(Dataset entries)
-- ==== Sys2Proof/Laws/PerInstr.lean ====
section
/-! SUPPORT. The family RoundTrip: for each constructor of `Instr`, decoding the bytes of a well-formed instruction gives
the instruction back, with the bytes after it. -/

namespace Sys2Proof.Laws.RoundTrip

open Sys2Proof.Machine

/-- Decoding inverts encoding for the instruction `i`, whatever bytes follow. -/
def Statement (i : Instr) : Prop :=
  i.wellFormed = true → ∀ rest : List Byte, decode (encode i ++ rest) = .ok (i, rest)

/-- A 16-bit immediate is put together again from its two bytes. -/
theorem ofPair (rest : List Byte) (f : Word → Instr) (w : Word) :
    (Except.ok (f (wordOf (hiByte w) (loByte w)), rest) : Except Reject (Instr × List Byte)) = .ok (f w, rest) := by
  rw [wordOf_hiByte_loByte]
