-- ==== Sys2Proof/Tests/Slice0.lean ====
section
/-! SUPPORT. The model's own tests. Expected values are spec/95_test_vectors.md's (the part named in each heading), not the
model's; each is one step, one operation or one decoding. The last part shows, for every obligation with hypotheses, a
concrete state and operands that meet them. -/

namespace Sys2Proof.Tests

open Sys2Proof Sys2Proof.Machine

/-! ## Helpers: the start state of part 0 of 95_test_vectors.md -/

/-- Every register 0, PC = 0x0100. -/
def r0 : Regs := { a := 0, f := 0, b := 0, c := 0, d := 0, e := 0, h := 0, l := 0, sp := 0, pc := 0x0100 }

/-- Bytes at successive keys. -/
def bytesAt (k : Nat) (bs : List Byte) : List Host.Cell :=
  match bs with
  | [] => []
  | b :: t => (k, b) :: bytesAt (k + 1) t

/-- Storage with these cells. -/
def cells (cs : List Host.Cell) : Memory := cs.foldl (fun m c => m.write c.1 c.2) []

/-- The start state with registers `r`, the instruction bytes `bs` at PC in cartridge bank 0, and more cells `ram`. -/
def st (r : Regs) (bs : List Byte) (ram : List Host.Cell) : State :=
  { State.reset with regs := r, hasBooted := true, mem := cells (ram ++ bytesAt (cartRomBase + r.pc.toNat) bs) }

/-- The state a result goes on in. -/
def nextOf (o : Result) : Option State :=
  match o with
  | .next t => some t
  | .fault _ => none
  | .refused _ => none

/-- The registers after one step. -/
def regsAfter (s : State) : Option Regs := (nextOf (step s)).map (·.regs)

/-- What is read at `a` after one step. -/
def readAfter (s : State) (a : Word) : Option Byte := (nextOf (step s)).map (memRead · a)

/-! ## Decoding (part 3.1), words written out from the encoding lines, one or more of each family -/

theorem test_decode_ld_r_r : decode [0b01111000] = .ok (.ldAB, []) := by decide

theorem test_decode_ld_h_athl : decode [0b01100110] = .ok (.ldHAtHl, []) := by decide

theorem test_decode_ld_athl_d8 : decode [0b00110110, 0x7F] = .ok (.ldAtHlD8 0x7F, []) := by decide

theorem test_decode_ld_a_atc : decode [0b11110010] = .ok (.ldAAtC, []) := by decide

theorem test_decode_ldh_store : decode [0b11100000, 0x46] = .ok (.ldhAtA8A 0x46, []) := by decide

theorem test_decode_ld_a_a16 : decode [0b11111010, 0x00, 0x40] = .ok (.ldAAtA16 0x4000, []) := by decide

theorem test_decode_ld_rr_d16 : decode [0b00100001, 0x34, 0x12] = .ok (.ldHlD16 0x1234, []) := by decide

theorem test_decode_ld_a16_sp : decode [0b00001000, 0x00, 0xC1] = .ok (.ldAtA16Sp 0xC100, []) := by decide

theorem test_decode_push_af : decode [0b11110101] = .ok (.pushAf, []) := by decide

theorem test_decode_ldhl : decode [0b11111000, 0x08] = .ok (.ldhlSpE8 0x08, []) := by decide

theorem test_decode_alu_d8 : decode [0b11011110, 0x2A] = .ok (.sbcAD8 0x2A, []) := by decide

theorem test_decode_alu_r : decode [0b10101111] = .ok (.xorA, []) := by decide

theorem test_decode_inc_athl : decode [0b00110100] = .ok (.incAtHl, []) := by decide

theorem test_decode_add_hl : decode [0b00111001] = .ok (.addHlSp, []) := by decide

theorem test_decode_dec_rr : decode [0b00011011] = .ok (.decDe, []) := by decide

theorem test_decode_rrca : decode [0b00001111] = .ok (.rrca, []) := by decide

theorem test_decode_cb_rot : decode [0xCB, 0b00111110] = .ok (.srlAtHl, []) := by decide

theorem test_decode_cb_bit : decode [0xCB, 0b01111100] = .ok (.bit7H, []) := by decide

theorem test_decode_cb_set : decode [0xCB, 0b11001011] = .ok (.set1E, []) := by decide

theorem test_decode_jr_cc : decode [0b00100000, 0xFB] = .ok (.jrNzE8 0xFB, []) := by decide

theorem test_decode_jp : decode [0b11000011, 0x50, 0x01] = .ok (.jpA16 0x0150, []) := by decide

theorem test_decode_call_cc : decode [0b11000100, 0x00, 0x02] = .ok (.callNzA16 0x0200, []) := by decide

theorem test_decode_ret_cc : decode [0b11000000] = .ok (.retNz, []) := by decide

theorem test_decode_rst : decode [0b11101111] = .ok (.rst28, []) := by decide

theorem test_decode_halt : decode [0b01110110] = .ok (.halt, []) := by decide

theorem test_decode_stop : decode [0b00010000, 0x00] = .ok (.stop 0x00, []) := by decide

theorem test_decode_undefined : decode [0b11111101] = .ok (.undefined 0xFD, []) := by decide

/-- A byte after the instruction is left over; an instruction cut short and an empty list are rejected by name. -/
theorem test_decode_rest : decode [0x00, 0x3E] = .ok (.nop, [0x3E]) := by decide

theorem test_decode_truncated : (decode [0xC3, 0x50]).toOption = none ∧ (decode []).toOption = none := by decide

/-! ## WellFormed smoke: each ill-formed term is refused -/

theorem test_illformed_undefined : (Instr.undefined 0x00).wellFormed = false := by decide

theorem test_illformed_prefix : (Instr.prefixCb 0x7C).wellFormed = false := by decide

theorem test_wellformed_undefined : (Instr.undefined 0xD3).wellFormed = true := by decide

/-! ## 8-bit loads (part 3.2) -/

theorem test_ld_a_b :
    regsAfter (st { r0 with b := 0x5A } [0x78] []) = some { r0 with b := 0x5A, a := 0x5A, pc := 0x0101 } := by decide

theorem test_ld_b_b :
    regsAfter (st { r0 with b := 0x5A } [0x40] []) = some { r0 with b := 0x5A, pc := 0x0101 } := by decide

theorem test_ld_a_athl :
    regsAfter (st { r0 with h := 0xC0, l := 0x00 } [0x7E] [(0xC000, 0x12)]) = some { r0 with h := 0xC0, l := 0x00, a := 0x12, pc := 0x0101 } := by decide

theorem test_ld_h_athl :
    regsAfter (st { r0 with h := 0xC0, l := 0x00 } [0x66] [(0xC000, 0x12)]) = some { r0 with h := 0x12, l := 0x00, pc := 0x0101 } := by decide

• THE PROBLEM:
Among the lines of the data, some may contain the string "false"; report how many, and nothing more.

• ANSWER:
2